Now, before I go any further, I have not yet taken the bar exam. I am going to undertake that harrowing journey shortly after graduating this spring. I cannot speak personally to the process, but I have spoken to many new lawyers about their experience, and I have kept track of the bar exam situation over the last few years, including the downturn in passages rates (and the subsequent panic attacks it has induced).
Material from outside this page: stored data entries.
/-- A write of BAR0 of a function (29 R381 R382): one to the ingress window that is not 64 bytes is dropped and counted (log 73). -/
def writeBar0 (s : State) (fn off : Nat) (v : Word) : State :=
  if 194 ≤ fn then s
  else if off < 0x1000 then ingressError s fn
  else s.modFn fn fun f =>
    if off = 0x1000 then { f with egbase := v &&& at_ (2 ^ 52 - 1) 12, eglog := bitsOf v 4 0 }
    else if off = 0x1008 then { f with eghead := bitsOf v 31 0 }
    else if off = 0x1018 then { f with vec := bitsOf v 5 0 }
    else if off = 0x1020 then { f with ingerr := clearOnes f.ingerr v % 2 ^ 32 }
    else f

/-- A host-identity word as it is read (31 R406). -/
def readIdent (s : State) (h k : Nat) : Word :=
  let e := tabGet { ctl := 0, base := 0, limit := 0 } s.hostTab h
  match k with
  | 0 => e.ctl
  | 1 => e.base
  | 2 => e.limit
  | _ => 0

/-- A Lanyard port's registers as they are read (31 R406): KEYNEXT and KAGREE read zero, DROP its value (00 R6). -/
def readPort (s : State) (n off : Nat) : Word :=
  let p := s.getPort n
  if off = 0 then
    at_ (match p.lstate with | .down => 0 | .training => 1 | .up => 2) 8 ||| at_ p.pdom 0
  else if off = 8 then at_ p.drop 0
  else 0

/-- What a bus read of BAR2 returns (31 R406); reserved fields read zero (00 R7). -/
def readBar2 (s : State) (off : Nat) : Word :=
  if off = 0 then at_ s.diemask.toNat 44 ||| at_ s.err 32 ||| at_ s.stage 0
  else if off = 8 then at_ s.plimit 0
  else if off = 0x10 then at_ s.pwr 0
  else if 0x20 ≤ off ∧ off < 0x20 + 80 then
    let d := s.getDie ((off - 0x20) / 8)
    at_ d.droop 32 ||| at_ d.step 16 ||| at_ d.tthr 8 ||| at_ d.temp 0
  else if 0x800 ≤ off ∧ off < 0x1000 then readIdent s ((off - 0x800) / 32) ((off - 0x800) % 32 / 8)
  else if 0x1000 ≤ off ∧ off < 0x1000 + 8 * 164 then at_ (s.getCluster ((off - 0x1000) / 8)).hscale 0
  else if 0x2000 ≤ off ∧ off < 0x2000 + 16 * 195 then
    let x := s.getDom ((off - 0x2000) / 16)
    if off % 16 = 0 then BitVec.ofNat 64 x.used else at_ (flag x.held) 0
  else if 0x3000 ≤ off ∧ off < 0x3000 + 256 * 12 then readPort s ((off - 0x3000) / 256) ((off - 0x3000) % 256)
  else 0

/-- What a bus read of the control page of a function's BAR0 returns (29 R381); INGERR reads its value (00 R6). -/
def readBar0 (s : State) (fn off : Nat) : Word :=
  let f := s.getFn fn
  if off = 0x1000 then f.egbase ||| at_ f.eglog 0
  else if off = 0x1008 then at_ f.eghead 0
  else if off = 0x1010 then at_ f.egtail 0
  else if off = 0x1018 then at_ f.vec 0
  else if off = 0x1020 then at_ f.ingerr 0
  else 0

/-- A host's write of one 64-bit register (31 R406, 29 R381), at an offset that is a multiple of 8; BAR2 through physical
function 1 is read-only (log 73). -/
def registerWrite (s : State) (sp : RegSpace) (off : Nat) (v : Word) : State :=
  match sp with
  | .bar2 pf => if pf || decide (off % 8 ≠ 0) then s else writeBar2 s off v
  | .bar0 fn => if off % 8 ≠ 0 ∧ 0x1000 ≤ off then s else writeBar0 s fn off v

/-- A host's write takes effect. -/
def PostedWrite.perform (w : PostedWrite) (s : State) : State :=
  match w with
  | .ingress fn off size data => ingressWrite s fn off size data
  | .register sp off v => registerWrite s sp off v

/-- A host's write stalls the posted queue (29 R382): one that would deliver a message to a function that has 16 undelivered
(log 74). -/
def PostedWrite.stalls (w : PostedWrite) (s : State) : Bool :=
  match w with
  | .ingress fn off size _ => ingressDelivers s fn off size && decide (16 ≤ undelivered s fn)
  | .register _ _ _ => false

/-- A host's write over a host link that serves it (29 R382, 31 R400): behind every write that the posted queue holds, and
held there where it stalls (log 74). -/
def postWrite (s : State) (w : PostedWrite) : State :=
  if !linkServes s then s
  else if s.posted.isEmpty && !w.stalls s then w.perform s
  else { s with posted := s.posted ++ [w] }

/-- The writes of a posted queue take effect in their order, up to one that stalls (29 R382). -/
def runPosted : List PostedWrite → State → State
  | [], s => { s with posted := [] }
  | w :: r, s => if w.stalls s then { s with posted := w :: r } else runPosted r (w.perform s)

/-- The host link's posted queue moves on as far as it can (29 R382). -/
def drainPosted (s : State) : State := if s.posted.isEmpty then s else runPosted s.posted s

/-- HOST_INGRESS_WRITE (29 R382). -/
def execHostIngressWrite (fn off size : Nat) (data : BitVec 512) (s : State) : Host.Outcome State Fault Refusal :=
  .next (if 194 ≤ fn ∨ 0x1000 ≤ off then s else postWrite s (.ingress fn off size data))

/-- REGISTER_WRITE (31 R406, 29 R381): a posted write as those to the ingress windows are, in one order with them (R382). -/
def execRegisterWrite (sp : RegSpace) (off : Nat) (v : Word) (s : State) : Host.Outcome State Fault Refusal :=
  .next (postWrite s (.register sp off v))

end Sys2Proof.Machine
end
I think the culprit for the decline are the schools, but I don’t think they can solve the problem by rethinking their curriculum. Rather, schools need to either maintain their admission standards in the face of declining admissions or close down altogether. During the recession not too long ago, a large number of new law school graduates couldn’t get jobs. This, in turn, led to a decline in applicants to law schools. Law schools responded by lowering admission rates. As a result, a large number of under-qualified students ended up receiving offers of admission. It really should come as no surprise that those students struggled with the bar exam. I often tell students that LSAT scores are not indicative of performance in law school, but they do correlate with bar passage rates.

If I tried to get a CPA, taking preparatory classes would only do so much for me because I am pretty terrible at math. Consequently, I have a hard time accepting that a change in curriculum will lead to better results. The students at many lower ranked schools—those who got in on the strength of a well-below median LSAT score—are, generally speaking, probably doing themselves a disservice by going to law school. Making bar courses mandatory might improve things a little bit, but it is still often going to be like fitting a square peg into a round hole. Law schools had no business lowering their admission standards—I, and others, place the blame squarely on their shoulders.
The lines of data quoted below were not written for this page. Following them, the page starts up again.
/-- R18 R273 R274 R289 R290 R294 R305 R394: the job-starting Reeve instructions. The four operand words are s[4g] to s[4g+3]. Past its tests, with room in
the queue and in its turn, a job is accepted after a release at its SCOPE (at CLUSTER where that is CORE, the model's reading of R118,
log 109), which is recorded for its observers, runs at once unless it fills a ring, and its id is written to s[d]; with 16 jobs queued, out of turn, or behind jobs of a restored context (logs 56 and 82, the model's choices), the instruction waits.
Reserved bits trap ENGINE_OPERAND 4, undefined kinds 5, lengths 7, combinations 8 (which of these an operand falls under is in
part the model's choice, logs 39 and 40); then ENDPOINT and MSG_TYPE of NEP, ENDPOINT of MEP (a link that is down counts as an invalid
entry, log 41), RING, WINDOW and ENGINE_OPERAND 3, in that order. -/
def Obligations.ReeveJobs : Prop :=
  ∀ (d : SReg) (g : BitVec 4) (s : State),
    let reg := fun (k : Nat) => s.getS (BitVec.ofNat 6 (4 * g.toNat + k))
    let src := reg 0
    let dst := reg 1
    let shape := reg 2
    let ctl := reg 3
    let x := s.getCore s.core
    let cl := clusterOf s.core
    let f := fun (lo n : Nat) => (ctl.extractLsb' lo n).toNat
    let ring : Bool := decide (f 37 2 = 3)
    let id := s.core % 8 * 8192 + x.reeveTab.seq % 8192
    let sc : Scope := match f 52 3 with | 0 | 1 => .cluster | 2 => .die | 3 => .package | _ => .system
    let ep := fun (n : Nat) => endpoint s s.core n
    let nep := f 56 8
    let mep := f 40 8
    let notify : Prop := ctl.getLsbD 55 = true
    let msg : Prop := ctl.getLsbD 39 = true
    let down := fun (n : Nat) => epPkg (ep n) ≠ 0 ∧ (s.getPort (epPkg (ep n) - 1)).lstate ≠ .up
    let nepOk := fun (len : Nat) => nep < 254 ∧ (notify → (ep nep).getLsbD 63 = true ∧ ¬ down nep ∧ epLen (ep nep) = len)
    let mepOk : Prop := mep < 254 ∧ (msg → (ep mep).getLsbD 63 = true ∧ ¬ down mep)
    let ringOk : Prop := ring = true → tabFind x.rings (f 48 4) ≠ none
    let srcOk := fun (form : ReeveForm) => f 35 2 = 1 → form ≠ .cpyfill → (copySpans form shape ctl).1 ≠ 0 →
      src.toNat + (copySpans form shape ctl).1 ≤ spadSize s.core
    let dstOk := fun (form : ReeveForm) => f 37 2 = 1 → (copySpans form shape ctl).2 ≠ 0 → dst.toNat + (copySpans form shape ctl).2 ≤ spadSize s.core
    let fits := fun (form : ReeveForm) => ∀ r, ring = true → tabFind x.rings (f 48 4) = some r →
      copySize form shape ctl ≤ 64 * (r.desc.extractLsb' 24 13).toNat
    let rule := fun (i : Instr) (form : ReeveForm) (len : Nat) => Issues i s →
      (copyReserved form shape ctl = true → Traps i s .engineOperand 4) ∧
      (copyReserved form shape ctl = false → copyUndefined form ctl = true → Traps i s .engineOperand 5) ∧
      (copyReserved form shape ctl = false → copyUndefined form ctl = false →
        (copyLength form shape ctl = true → Traps i s .engineOperand 7) ∧
        (copyLength form shape ctl = false → copyKinds form dst ctl = true → Traps i s .engineOperand 8) ∧
        (copyLength form shape ctl = false → copyKinds form dst ctl = false →
          (254 ≤ nep ∨ (notify ∧ ((ep nep).getLsbD 63 = false ∨ down nep)) → Traps i s .endpoint (BitVec.ofNat 64 nep)) ∧
          (nep < 254 → notify → (ep nep).getLsbD 63 = true → ¬ down nep → epLen (ep nep) ≠ len →
            Traps i s .msgType (BitVec.ofNat 64 (nep + 2 ^ 8 * epLen (ep nep) + 2 ^ 11 * len))) ∧
          (nepOk len → 254 ≤ mep ∨ (msg ∧ ((ep mep).getLsbD 63 = false ∨ down mep)) → Traps i s .endpoint (BitVec.ofNat 64 mep)) ∧
          (nepOk len → mepOk → ring = true → tabFind x.rings (f 48 4) = none → Traps i s .ring (BitVec.ofNat 64 (f 48 4))) ∧
          (nepOk len → mepOk → ringOk → ¬ srcOk form → Traps i s .window src) ∧
          (nepOk len → mepOk → ringOk → srcOk form → ¬ dstOk form → Traps i s .window dst) ∧
          (nepOk len → mepOk → ringOk → srcOk form → dstOk form → ¬ fits form → Traps i s .engineOperand 3)) ∧
        (copyLength form shape ctl = false → copyKinds form dst ctl = false → nepOk len → mepOk → ringOk → srcOk form → dstOk form → fits form →
          (16 ≤ (s.getCluster cl).reeve.length ∨ (s.getCluster cl).reeveBack ≠ [] ∨ portTurn s false = false → Stalls i s s (.port false)) ∧
          ((s.getCluster cl).reeve.length < 16 → (s.getCluster cl).reeveBack = [] → portTurn s false = true → ∃ u j rel, rel = release s s.core s.act.dom sc ∧ Completes i s u .seq [] ∧
            (d ≠ 0 → u.getS d = BitVec.ofNat 64 id) ∧ (∀ r, r ≠ d → u.getS r = s.getS r) ∧
            (u.getCluster cl).reeve = (rel.getCluster cl).reeve ++ [j] ∧ j.id = id ∧ j.form = form ∧ j.src = src ∧ j.dst = dst ∧
            j.shape = shape ∧ j.ctl = ctl ∧ j.running = !ring ∧ j.dom = s.act.dom ∧ j.core = s.core ∧ u.mem = rel.mem ∧ tabGet .package (u.getCore s.core).reeveScopes id = sc ∧ (u.getCluster cl).lastReeve = s.core % 8 ∧
            jobStatus u s.core false (BitVec.ofNat 64 id) = if ring then 1 else 2)))
    rule (.cpy d g) .cpy 2 ∧ rule (.cpy2 d g) .cpy2 2 ∧ rule (.cpypl d g) .cpypl 2 ∧ rule (.cpyrd d g) .cpyrd 4 ∧
    rule (.cpyfill d g) .cpyfill 2 ∧
    (copyReserved .cpy shape ctl = false ↔ f 0 35 = 0 ∧ shape.extractLsb' 40 24 = 0) ∧
    (copyUndefined .cpy ctl = false ↔ f 52 3 < 5 ∧ f 35 2 < 3) ∧
    (copyLength .cpy shape ctl = false ↔ (ctl.getLsbD 39 = true → (shape.extractLsb' 0 40).toNat % 64 = 0)) ∧
    (copyKinds .cpy dst ctl = false ↔ (ctl.getLsbD 39 = true → f 37 2 = 0 ∧ dst.toNat % 64 = 0)) ∧
    copySize .cpy shape ctl = (shape.extractLsb' 0 40).toNat ∧
    copySize .cpy2 shape ctl = (shape.extractLsb' 16 16).toNat * (shape.extractLsb' 0 16).toNat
Now, flipping to the bar examination itself, there are changes taking place in test administration. As I mentioned earlier, New York decided to join 24 other states in adopting the Uniform Bar Exam. Basically, the UBE is a standardized bar examination that is portable across state lines—if you pass it in one jurisdiction, you can use your score to become barred in another UBE state. I think the UBE is great, and I am all for the increased portability. But I don’t think this makes the situation easier on students. The bar exam is still an incredibly difficult exam, regardless of whether it is administered in a more standardized way. The results from new UBE states support this position.
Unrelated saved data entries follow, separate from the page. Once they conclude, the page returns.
@[simp] theorem modFn_act : (s.modFn n f).act = s.act := rfl
@[simp] theorem modFn_core : (s.modFn n f).core = s.core := rfl
@[simp] theorem modFn_slot : (s.modFn n f).slot = s.slot := rfl
@[simp] theorem modFn_live : (s.modFn n f).live = s.live := rfl
@[simp] theorem modFn_acts : (s.modFn n f).acts = s.acts := rfl
@[simp] theorem modFn_cores : (s.modFn n f).cores = s.cores := rfl
@[simp] theorem modFn_clusters : (s.modFn n f).clusters = s.clusters := rfl
@[simp] theorem modFn_doms : (s.modFn n f).doms = s.doms := rfl
@[simp] theorem modFn_dies : (s.modFn n f).dies = s.dies := rfl
@[simp] theorem modFn_mem : (s.modFn n f).mem = s.mem := rfl
@[simp] theorem modFn_sealLine : (s.modFn n f).sealLine = s.sealLine := rfl
@[simp] theorem modFn_sealFrame : (s.modFn n f).sealFrame = s.sealFrame := rfl
@[simp] theorem modFn_l2 : (s.modFn n f).l2 = s.l2 := rfl
@[simp] theorem modFn_stamps : (s.modFn n f).stamps = s.stamps := rfl
@[simp] theorem modFn_waymask : (s.modFn n f).waymask = s.waymask := rfl
@[simp] theorem modFn_tlb : (s.modFn n f).tlb = s.tlb := rfl
@[simp] theorem modFn_walk : (s.modFn n f).walk = s.walk := rfl
@[simp] theorem modFn_frames : (s.modFn n f).frames = s.frames := rfl
@[simp] theorem modFn_scrubs : (s.modFn n f).scrubs = s.scrubs := rfl
@[simp] theorem modFn_ext : (s.modFn n f).ext = s.ext := rfl
@[simp] theorem modFn_heldWrites : (s.modFn n f).heldWrites = s.heldWrites := rfl
@[simp] theorem modFn_lost : (s.modFn n f).lost = s.lost := rfl
@[simp] theorem modFn_missSent : (s.modFn n f).missSent = s.missSent := rfl
@[simp] theorem modFn_hostTab : (s.modFn n f).hostTab = s.hostTab := rfl
@[simp] theorem modFn_flight : (s.modFn n f).flight = s.flight := rfl
@[simp] theorem modFn_waiting : (s.modFn n f).waiting = s.waiting := rfl
@[simp] theorem modFn_charges : (s.modFn n f).charges = s.charges := rfl
@[simp] theorem modFn_device : (s.modFn n f).device = s.device := rfl
@[simp] theorem modFn_costs : (s.modFn n f).costs = s.costs := rfl
@[simp] theorem modFn_steals : (s.modFn n f).steals = s.steals := rfl
@[simp] theorem modFn_conts : (s.modFn n f).conts = s.conts := rfl
@[simp] theorem modFn_defers : (s.modFn n f).defers = s.defers := rfl
@[simp] theorem modFn_requests : (s.modFn n f).requests = s.requests := rfl
@[simp] theorem modFn_commands : (s.modFn n f).commands = s.commands := rfl
@[simp] theorem modFn_grants : (s.modFn n f).grants = s.grants := rfl
@[simp] theorem modFn_ms : (s.modFn n f).ms = s.ms := rfl
@[simp] theorem modFn_log : (s.modFn n f).log = s.log := rfl
@[simp] theorem modFn_logCount : (s.modFn n f).logCount = s.logCount := rfl
@[simp] theorem modFn_logh : (s.modFn n f).logh = s.logh := rfl
@[simp] theorem modFn_evidence : (s.modFn n f).evidence = s.evidence := rfl
@[simp] theorem modFn_receipts : (s.modFn n f).receipts = s.receipts := rfl
@[simp] theorem modFn_hostOut : (s.modFn n f).hostOut = s.hostOut := rfl
@[simp] theorem modFn_msix : (s.modFn n f).msix = s.msix := rfl
@[simp] theorem modFn_cxlOut : (s.modFn n f).cxlOut = s.cxlOut := rfl
@[simp] theorem modFn_ports : (s.modFn n f).ports = s.ports := rfl
@[simp] theorem modFn_lanIngress : (s.modFn n f).lanIngress = s.lanIngress := rfl
@[simp] theorem modFn_images : (s.modFn n f).images = s.images := rfl
@[simp] theorem modFn_stage : (s.modFn n f).stage = s.stage := rfl
@[simp] theorem modFn_err : (s.modFn n f).err = s.err := rfl
@[simp] theorem modFn_diemask : (s.modFn n f).diemask = s.diemask := rfl
@[simp] theorem modFn_plimit : (s.modFn n f).plimit = s.plimit := rfl
@[simp] theorem modFn_pwr : (s.modFn n f).pwr = s.pwr := rfl
@[simp] theorem modFn_cxlTier : (s.modFn n f).cxlTier = s.cxlTier := rfl
@[simp] theorem modFn_inReset : (s.modFn n f).inReset = s.inReset := rfl
@[simp] theorem modFn_time : (s.modFn n f).time = s.time := rfl
@[simp] theorem modFn_serial : (s.modFn n f).serial = s.serial := rfl
@[simp] theorem modFn_issues : (s.modFn n f).issues = s.issues := rfl
@[simp] theorem modFn_free : (s.modFn n f).free = s.free := rfl
@[simp] theorem modFn_agenda : (s.modFn n f).agenda = s.agenda := rfl

end

section
variable (s : State) (n : Nat) (f : Port → Port)

@[simp] theorem modPort_act : (s.modPort n f).act = s.act := rfl
@[simp] theorem modPort_core : (s.modPort n f).core = s.core := rfl
@[simp] theorem modPort_slot : (s.modPort n f).slot = s.slot := rfl
@[simp] theorem modPort_live : (s.modPort n f).live = s.live := rfl
@[simp] theorem modPort_acts : (s.modPort n f).acts = s.acts := rfl
@[simp] theorem modPort_cores : (s.modPort n f).cores = s.cores := rfl
@[simp] theorem modPort_clusters : (s.modPort n f).clusters = s.clusters := rfl
@[simp] theorem modPort_doms : (s.modPort n f).doms = s.doms := rfl
@[simp] theorem modPort_dies : (s.modPort n f).dies = s.dies := rfl
@[simp] theorem modPort_mem : (s.modPort n f).mem = s.mem := rfl
@[simp] theorem modPort_sealLine : (s.modPort n f).sealLine = s.sealLine := rfl
@[simp] theorem modPort_sealFrame : (s.modPort n f).sealFrame = s.sealFrame := rfl
@[simp] theorem modPort_l2 : (s.modPort n f).l2 = s.l2 := rfl
@[simp] theorem modPort_stamps : (s.modPort n f).stamps = s.stamps := rfl
@[simp] theorem modPort_waymask : (s.modPort n f).waymask = s.waymask := rfl
@[simp] theorem modPort_tlb : (s.modPort n f).tlb = s.tlb := rfl
@[simp] theorem modPort_walk : (s.modPort n f).walk = s.walk := rfl
@[simp] theorem modPort_frames : (s.modPort n f).frames = s.frames := rfl
@[simp] theorem modPort_scrubs : (s.modPort n f).scrubs = s.scrubs := rfl
@[simp] theorem modPort_ext : (s.modPort n f).ext = s.ext := rfl
@[simp] theorem modPort_heldWrites : (s.modPort n f).heldWrites = s.heldWrites := rfl
@[simp] theorem modPort_lost : (s.modPort n f).lost = s.lost := rfl
@[simp] theorem modPort_missSent : (s.modPort n f).missSent = s.missSent := rfl
@[simp] theorem modPort_hostTab : (s.modPort n f).hostTab = s.hostTab := rfl
@[simp] theorem modPort_flight : (s.modPort n f).flight = s.flight := rfl
@[simp] theorem modPort_waiting : (s.modPort n f).waiting = s.waiting := rfl
@[simp] theorem modPort_charges : (s.modPort n f).charges = s.charges := rfl
@[simp] theorem modPort_device : (s.modPort n f).device = s.device := rfl
@[simp] theorem modPort_costs : (s.modPort n f).costs = s.costs := rfl
@[simp] theorem modPort_steals : (s.modPort n f).steals = s.steals := rfl
@[simp] theorem modPort_conts : (s.modPort n f).conts = s.conts := rfl
@[simp] theorem modPort_defers : (s.modPort n f).defers = s.defers := rfl
@[simp] theorem modPort_requests : (s.modPort n f).requests = s.requests := rfl
@[simp] theorem modPort_commands : (s.modPort n f).commands = s.commands := rfl
@[simp] theorem modPort_grants : (s.modPort n f).grants = s.grants := rfl
@[simp] theorem modPort_ms : (s.modPort n f).ms = s.ms := rfl
@[simp] theorem modPort_log : (s.modPort n f).log = s.log := rfl
@[simp] theorem modPort_logCount : (s.modPort n f).logCount = s.logCount := rfl
@[simp] theorem modPort_logh : (s.modPort n f).logh = s.logh := rfl
@[simp] theorem modPort_evidence : (s.modPort n f).evidence = s.evidence := rfl
@[simp] theorem modPort_receipts : (s.modPort n f).receipts = s.receipts := rfl
@[simp] theorem modPort_fns : (s.modPort n f).fns = s.fns := rfl
@[simp] theorem modPort_hostOut : (s.modPort n f).hostOut = s.hostOut := rfl
@[simp] theorem modPort_msix : (s.modPort n f).msix = s.msix := rfl
@[simp] theorem modPort_cxlOut : (s.modPort n f).cxlOut = s.cxlOut := rfl
@[simp] theorem modPort_lanIngress : (s.modPort n f).lanIngress = s.lanIngress := rfl
@[simp] theorem modPort_images : (s.modPort n f).images = s.images := rfl
@[simp] theorem modPort_stage : (s.modPort n f).stage = s.stage := rfl
@[simp] theorem modPort_err : (s.modPort n f).err = s.err := rfl
@[simp] theorem modPort_diemask : (s.modPort n f).diemask = s.diemask := rfl
@[simp] theorem modPort_plimit : (s.modPort n f).plimit = s.plimit := rfl
@[simp] theorem modPort_pwr : (s.modPort n f).pwr = s.pwr := rfl
@[simp] theorem modPort_cxlTier : (s.modPort n f).cxlTier = s.cxlTier := rfl
@[simp] theorem modPort_inReset : (s.modPort n f).inReset = s.inReset := rfl
@[simp] theorem modPort_time : (s.modPort n f).time = s.time := rfl
@[simp] theorem modPort_serial : (s.modPort n f).serial = s.serial := rfl
@[simp] theorem modPort_issues : (s.modPort n f).issues = s.issues := rfl
@[simp] theorem modPort_free : (s.modPort n f).free = s.free := rfl
@[simp] theorem modPort_agenda : (s.modPort n f).agenda = s.agenda := rfl

end

@[simp] theorem modCore_eq (s : State) (c : Nat) (f : Core → Core) : s.modCore c f = s.setCore c (f (s.getCore c)) := rfl
@[simp] theorem modCluster_eq (s : State) (g : Nat) (f : Cluster → Cluster) : s.modCluster g f = s.setCluster g (f (s.getCluster g)) := rfl
@[simp] theorem modDom_eq (s : State) (d : Nat) (f : Dom → Dom) : s.modDom d f = s.setDom d (f (s.getDom d)) := rfl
At some point, schools are going to have to stop blaming the bar exam, the students, or the course offerings for their low passage rates. It is their own fault for seeking profits by allowing in students who are statistically more likely to underperform on the bar. It should come as no surprise that the top law schools have passage rates well above ninety percent. Those schools did not lower admission standards, and they have seen no downturn in results. These schools haven’t implemented mandatory bar courses, and their students take the bar in UBE and non-UBE jurisdictions. For the lower ranked law schools, they need to start with the man in the mirror.